The meatballs from Subway LOVE to roll around and get everywhere, and at Subway, if the sandwich isn't neat looking enough the customers and management get ticked at you. So making a flatbread sub usually involves several glove changes from having to readjust the meatballs, plus it's hard as HECK to get the cheese to sit right on it. If you ask for it toasted, you are pretty much the devil because we have to get it on to a pan and slide it into the toaster. If you don't pick up the sub with the UTMOST care and ever so gingerly slide it into the oven, you will have meatball sauce everywhere and/or 2/3 meatballs on the floor.
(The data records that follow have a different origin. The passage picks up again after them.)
-- ==== Sys2Proof/Machine/Scalar.lean ====
section
/-! DEFINITION. Scalar, bit, move, special-register and control instructions (R95 to R119). -/

namespace Sys2Proof.Machine

/-! ## Op 0x10 (R96 to R98) -/

/-- How an operand is read: signed rows as two's complement, the others unsigned, at N bits. -/
def readN (signed : Bool) (N : Nat) (x : W64) : Int := if signed then toS N x.toNat else ((x.toNat % 2 ^ N : Nat) : Int)

/-- r modulo 2^N, sign-extended from bit N − 1 (R97, R98). -/
def putN (N : Nat) (r : Int) : W64 := BitVec.ofInt 64 (toS N (ofS N r))

/-- One row of the table of R96: its kind, its exact result and its overflow condition. -/
def aluRow (signed : Bool) (f : Int → Int → Nat → Int) (ovf : Int → Int → Int → Nat → Bool) (h : Hdr) (o : Alu)
    (s : State) : Out :=
  scalar h ([.g o.d, .g o.a] ++ srcRn o.b) (fun s =>
    let N := if o.w then 32 else 64
    let x := readN signed N (rdG s o.a)
    let y := readN signed N (rdSrc s o.b)
    let r := f x y N
    if o.chk && ovf x y r N then raiseOp cOVF 0 0 s else retire (wrG s o.d (putN N r))) s

def noOvf (_ _ _ : Int) (_ : Nat) : Bool := false
def rangeOvf (_ _ r : Int) (N : Nat) : Bool := outOfRange N r
def zeroOvf (_ y _ : Int) (_ : Nat) : Bool := decide (y = 0)
/-- The shift count: y<5:0> or y<4:0> (R97). -/
def shN (y : Int) (N : Nat) : Nat := (y % N).toNat
def bitwise (f : Nat → Nat → Nat) (x y : Int) (_ : Nat) : Int := (f x.toNat y.toNat : Nat)

def execAdd (h : Hdr) (o : Alu) (s : State) : Out := aluRow true (fun x y _ => x + y) rangeOvf h o s
def execSub (h : Hdr) (o : Alu) (s : State) : Out := aluRow true (fun x y _ => x - y) rangeOvf h o s
def execMul (h : Hdr) (o : Alu) (s : State) : Out := aluRow true (fun x y _ => x * y) rangeOvf h o s
def execMulh (h : Hdr) (o : Alu) (s : State) : Out := aluRow true (fun x y _ => x * y / 2 ^ 64) noOvf h o s
def execMulhn (h : Hdr) (o : Alu) (s : State) : Out := aluRow false (fun x y _ => x * y / 2 ^ 64) noOvf h o s
def execDiv (h : Hdr) (o : Alu) (s : State) : Out :=
  aluRow true (fun x y _ => if y = 0 then -1 else x.tdiv y)
    (fun _ y r N => decide (y = 0) || decide (r = 2 ^ (N - 1))) h o s
def execDivn (h : Hdr) (o : Alu) (s : State) : Out :=
  aluRow false (fun x y N => if y = 0 then 2 ^ N - 1 else x / y) zeroOvf h o s
def execRem (h : Hdr) (o : Alu) (s : State) : Out :=
  aluRow true (fun x y _ => if y = 0 then x else x - y * x.tdiv y) zeroOvf h o s
def execRemn (h : Hdr) (o : Alu) (s : State) : Out :=
  aluRow false (fun x y _ => if y = 0 then x else x % y) zeroOvf h o s
def execAnd (h : Hdr) (o : Alu) (s : State) : Out := aluRow false (bitwise (· &&& ·)) noOvf h o s
def execOr (h : Hdr) (o : Alu) (s : State) : Out := aluRow false (bitwise (· ||| ·)) noOvf h o s
def execXor (h : Hdr) (o : Alu) (s : State) : Out := aluRow false (bitwise (· ^^^ ·)) noOvf h o s
def execAndn (h : Hdr) (o : Alu) (s : State) : Out :=
  aluRow false (fun x y _ => ((x.toNat ^^^ (x.toNat &&& y.toNat) : Nat) : Int)) noOvf h o s
def execShl (h : Hdr) (o : Alu) (s : State) : Out := aluRow true (fun x y N => x * 2 ^ shN y N) rangeOvf h o s
def execShr (h : Hdr) (o : Alu) (s : State) : Out := aluRow false (fun x y N => x / 2 ^ shN y N) noOvf h o s
def execSha (h : Hdr) (o : Alu) (s : State) : Out := aluRow true (fun x y N => x / 2 ^ shN y N) noOvf h o s
def execRol (h : Hdr) (o : Alu) (s : State) : Out :=
  aluRow false (fun x y N => x * 2 ^ shN y N % 2 ^ N + x / 2 ^ (N - shN y N)) noOvf h o s
def execMin (h : Hdr) (o : Alu) (s : State) : Out := aluRow true (fun x y _ => Min.min x y) noOvf h o s
def execMax (h : Hdr) (o : Alu) (s : State) : Out := aluRow true (fun x y _ => Max.max x y) noOvf h o s
def execMinn (h : Hdr) (o : Alu) (s : State) : Out := aluRow false (fun x y _ => Min.min x y) noOvf h o s
def execMaxn (h : Hdr) (o : Alu) (s : State) : Out := aluRow false (fun x y _ => Max.max x y) noOvf h o s
def execAbs (h : Hdr) (o : AluU) (s : State) : Out :=
  aluRow true (fun x _ _ => (x.natAbs : Int)) (fun x _ _ N => decide (x = -(2 ^ (N - 1)))) h
    ⟨o.chk, o.w, o.d, o.a, .imm 0⟩ s

/-! ## Comparisons, bits, fields, selection (R99 to R105) -/

def execCmpp (h : Hdr) (o : CmpP) (s : State) : Out :=
  scalar h (.g o.a :: srcRn o.b) (fun s =>
    retire (wrP s o.d (if cond64 o.c (rdG s o.a) (rdSrc s o.b) then BitVec.allOnes 128 else 0))) s
def execSetc (h : Hdr) (o : CmpG) (s : State) : Out :=
  scalar h ([.g o.d, .g o.a] ++ srcRn o.b) (fun s =>
    retire (wrG s o.d (if cond64 o.c (rdG s o.a) (rdSrc s o.b) then 1 else 0))) s

/-- A function of the low N bits of g[a] (R102). -/
def bitRow (f : Nat → Nat → Nat) (h : Hdr) (o : BitU) (s : State) : Out :=
  scalar h [.g o.d, .g o.a] (fun s =>
    let N := if o.w then 32 else 64
    retire (wrG s o.d (putN N (f N ((rdG s o.a).toNat % 2 ^ N) : Nat)))) s

def countLz (N x : Nat) : Nat := if x = 0 then N else N - 1 - Nat.log2 x
/-- Trailing zeros among the low n bits. -/
def countTz : Nat → Nat → Nat
  | 0, _ => 0
  | n + 1, x => if x % 2 = 1 then 0 else 1 + countTz n (x / 2)
def popCount : Nat → Nat → Nat
  | 0, _ => 0
  | n + 1, x => x % 2 + popCount n (x / 2)
/-- The low n digits of x in base b, reversed. -/
def reverseDigits (b : Nat) : Nat → Nat → Nat → Nat
  | 0, _, acc => acc
  | n + 1, x, acc => reverseDigits b n (x / b) (acc * b + x % b)

def execClz (h : Hdr) (o : BitU) (s : State) : Out := bitRow countLz h o s
def execCtz (h : Hdr) (o : BitU) (s : State) : Out := bitRow countTz h o s
def execPopc (h : Hdr) (o : BitU) (s : State) : Out := bitRow popCount h o s
def execBrev (h : Hdr) (o : BitU) (s : State) : Out := bitRow (fun N x => reverseDigits 2 N x 0) h o s
def execBswap (h : Hdr) (o : BitU) (s : State) : Out := bitRow (fun N x => reverseDigits 256 (N / 8) x 0) h o s

/-- pos and effective length L of a control word (R103, R104). -/
def fieldPos (ctl : W64) : Nat := ctl.toNat % 64
def fieldLen (ctl : W64) : Nat := Nat.min (ctl.toNat / 256 % 128) (64 - fieldPos ctl)
def fieldOfWord (x : W64) (ctl : W64) : Nat := x.toNat / 2 ^ fieldPos ctl % 2 ^ fieldLen ctl

def execBfx (h : Hdr) (d a : GReg) (b : Src) (s : State) : Out :=
  scalar h ([.g d, .g a] ++ srcRn b) (fun s =>
    let ctl := rdSrc s b
    let L := fieldLen ctl
    retire (wrG s d (if L = 0 then 0 else putN L (fieldOfWord (rdG s a) ctl : Nat)))) s
def execBfxn (h : Hdr) (d a : GReg) (b : Src) (s : State) : Out :=
  scalar h ([.g d, .g a] ++ srcRn b) (fun s =>
    retire (wrG s d (BitVec.ofNat 64 (fieldOfWord (rdG s a) (rdSrc s b))))) s
def execBfi (h : Hdr) (d a : GReg) (b : Src) (c : GReg) (s : State) : Out :=
  scalar h ([.g d, .g a, .g c] ++ srcRn b) (fun s =>
    let ctl := rdSrc s b
    let m : W64 := BitVec.ofNat 64 ((2 ^ fieldLen ctl - 1) * 2 ^ fieldPos ctl)
    retire (wrG s d ((rdG s c &&& ~~~m) ||| ((rdG s a <<< fieldPos ctl) &&& m)))) s
def execSel (h : Hdr) (d a : GReg) (b : Src) (c : PReg) (s : State) : Out :=
  scalar h ([.g d, .g a] ++ srcRn b) (fun s =>
    retire (wrG s d (if (rdP s c).getLsbD 0 then rdG s a else rdSrc s b))) s

/-! ## Moves and special registers (R106 to R112) -/

def execMov (h : Hdr) (d a : GReg) (s : State) : Out := scalar h [.g d, .g a] (fun s => retire (wrG s d (rdG s a))) s
def execLi (h : Hdr) (d : GReg) (i : W32) (s : State) : Out :=
  scalar h [.g d] (fun s => retire (wrG s d (sext32 i))) s
def execLih (h : Hdr) (d : GReg) (i : W32) (s : State) : Out :=
  scalar h [.g d] (fun s => retire (wrG s d (i ++ (rdG s d).extractLsb' 0 32))) s

/-! ## Windows (R334, R335) -/

def bitsOf (x : W64) (lo n : Nat) : Nat := x.toNat / 2 ^ lo % 2 ^ n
All the while having to move as quickly as you can because there is a line of people behind the person you are making this monstrosity for."
"I worked at Papa John's a while back. I would highly advise against the following:
Spinach Alfredo sauce. It's not popular, is kept in an open container in the fridge where it absorbs many other hideous odors, and reeks to high heaven.
Any of the local toppings. They're not popular, so odds are, they're less fresh.
Special garlic sauce. It's a tub of trans-fat, this goes without saying.
There was this spicy ham that only went on one particular type of Specialty pizza. Because of this, it was almost never used. I recall pulling it out and finding that it was swimming in the juices of its own rot. This should never happen, but poorly managed restaurants the world over operate like this.
Order popular fare, or better yet, don't order at all. Corporate chain restaurants are just awful, and the sooner you can give them up, the better your life will be."
"As a prep and grill person, I would say avoid the chicken. A lot of cooks tend to undercook it, so you get some raw pieces. I also suspect it's where a lot of the outbreaks from years past originated.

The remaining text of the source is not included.